-- ==== Sys2Proof/Machine/Crsf.lean ====
section
/-! DEFINITION. The CRSF frame decoder (43_crsf.md): `RX.CRSF`. -/

namespace Sys2Proof.Machine

/-- The CRSF decoder with the two fields it alone holds (R37). -/
structure CrsfUnit where
  decoder : CrsfDecoder
  mirror : Mirror
  deriving DecidableEq, Repr

/-- A byte in `Sync`: the sync byte begins a frame, any other is discarded (R284). -/
def crsfHunt (p : Params) (b : Byte) (D : CrsfDecoder) : CrsfDecoder :=
  if b = p.crsfSync then { D.putByte 0 b with st := .len } else D

/-- A byte in `Len`: a legal length byte starts the CRC, any other is a FramingError (R284, R282). -/
def crsfLength (p : Params) (b : Byte) (D : CrsfDecoder) : CrsfDecoder :=
  if p.crsfLenMin ≤ b ∧ b ≤ p.crsfLenMax then
    { D.putByte 1 b with exp := b, idx := 0, acc := p.crc8Init.setWidth 16, st := .data }
  else framingError crsfProtocol D

/-- A byte in `Data` stored and counted; the last byte, the CRC, is not fed to the CRC. `L − 1` is an
exact integer (R8, R284). -/
def crsfStore (p : Params) (b : Byte) (D : CrsfDecoder) : CrsfDecoder :=
  { D.putByte (2 + D.idx.toNat) b with
    acc := if D.idx.toNat + 1 < D.exp.toNat then
        (crc8Step p.crc8Poly (lowByte D.acc) b).setWidth 16
      else D.acc
    idx := D.idx + 1 }

/-- The publication of an RC-channels frame (R284: `Unpack11`, the classes of R289, Publish with no
flags). -/
def crsfPublish (p : Params) (now : Word) (D : CrsfDecoder) : CrsfDecoder :=
  publish now (crsfDecode D) ((crsfDecode D).map (crsfClass p)) 0b0000 D

/-- A CRC-valid frame, already mirrored and the decoder back in `Sync`: an RC-channels frame of
length byte `len` is published if `len` is 24 and is a FramingError otherwise; any other type is
left to the host (R284, R286, R287). -/
def crsfDeliver (p : Params) (now : Word) (len : Byte) (D : CrsfDecoder) : Received CrsfDecoder :=
  if D.byte 2 = p.crsfTypeRc then
    if len = 24 then .published (crsfPublish p now D)
    else .frameOnly (framingError crsfProtocol D)
  else .frameOnly D

/-- What follows a stored byte `b`: the `L`-th is judged against the CRC (R284, R283). -/
def crsfJudge (p : Params) (now : Word) (b : Byte) (D : CrsfDecoder) (m : Mirror) :
    Received CrsfUnit :=
  if D.idx = D.exp then
    if lowByte D.acc = b then
      let r := crsfDeliver p now D.exp { D with st := .sync, idx := 0, exp := 0 }
      { decoder := { decoder := r.decoder, mirror := mirrorOf p D }, frame := r.frame, pub := r.pub }
    else .quiet { decoder := checksumError crsfProtocol D, mirror := m }
  else .quiet { decoder := D, mirror := m }

/-- One received byte (R284). -/
def crsfReceive (p : Params) (now : Word) (b : Byte) (D : CrsfDecoder) (m : Mirror) :
    Received CrsfUnit :=
  match D.st with
  | .sync => .quiet { decoder := crsfHunt p b D.clearGap, mirror := m }
  | .len => .quiet { decoder := crsfLength p b D.clearGap, mirror := m }
  | .data => crsfJudge p now b (crsfStore p b D.clearGap) m

/-- `RX.CRSF b` (R284). -/
def execRxCrsf (b : Byte) (s : State) : Host.Outcome State Fault Refusal :=
  .next (((s.setCrsf (crsfReceive s.params s.ticks b s.crsf s.mirror).decoder.decoder).setMirror
    (crsfReceive s.params s.ticks b s.crsf s.mirror).decoder.mirror).setResp
    (crsfReceive s.params s.ticks b s.crsf s.mirror).resp)

end Sys2Proof.Machine
end

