-- ==== Sys2Proof/Machine/Command.lean ====
section
/-! DEFINITION. The execution of command words: one word (R107), the next one the host has issued,
and a sequence of commands (R84). -/

namespace Sys2Proof.Machine

/-- One command word: the command of its row, or R410 if it is illegal (R107, R103). -/
def executeWord (w : CmdWord) (s : State) : Host.Outcome State Fault Refusal :=
  match decode w with
  | .ok i => exec i s
  | .error _ => .next s.illegal

/-- The command the block executes next, the oldest the host has issued, and the state once it is
taken (R31, R84; log 1). -/
def fetch (s : State) : Option (CmdWord × State) :=
  match s.pending with
  | [] => none
  | w :: rest => some (w, s.setPending rest)

/-- A word put before every waiting command, so that it is the next one taken (log 1). -/
def State.issueFirst (s : State) (w : CmdWord) : State := s.setPending (w :: s.pending)

/-- The outcome of `f` in the next state, if there is one. -/
def andThen {α β : Type} (o : Host.Outcome α Fault Refusal) (f : α → Host.Outcome β Fault Refusal) :
    Host.Outcome β Fault Refusal :=
  match o with
  | .next s => f s
  | .fault r => .fault r
  | .refused r => .refused r

/-- The commands of a list, in order, each complete before the next starts (R84). -/
def execAll : List Instr → State → Host.Outcome State Fault Refusal
  | [], s => .next s
  | i :: is, s => andThen (exec i s) (execAll is)

/-- The command words of a list, in order (R84). -/
def executeWords : List CmdWord → State → Host.Outcome State Fault Refusal
  | [], s => .next s
  | w :: ws, s => andThen (executeWord w s) (executeWords ws)

end Sys2Proof.Machine
end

════

_What to work on_
A single number is required: how many lines in the material hold the word "clearGap".

_Output for this task_
3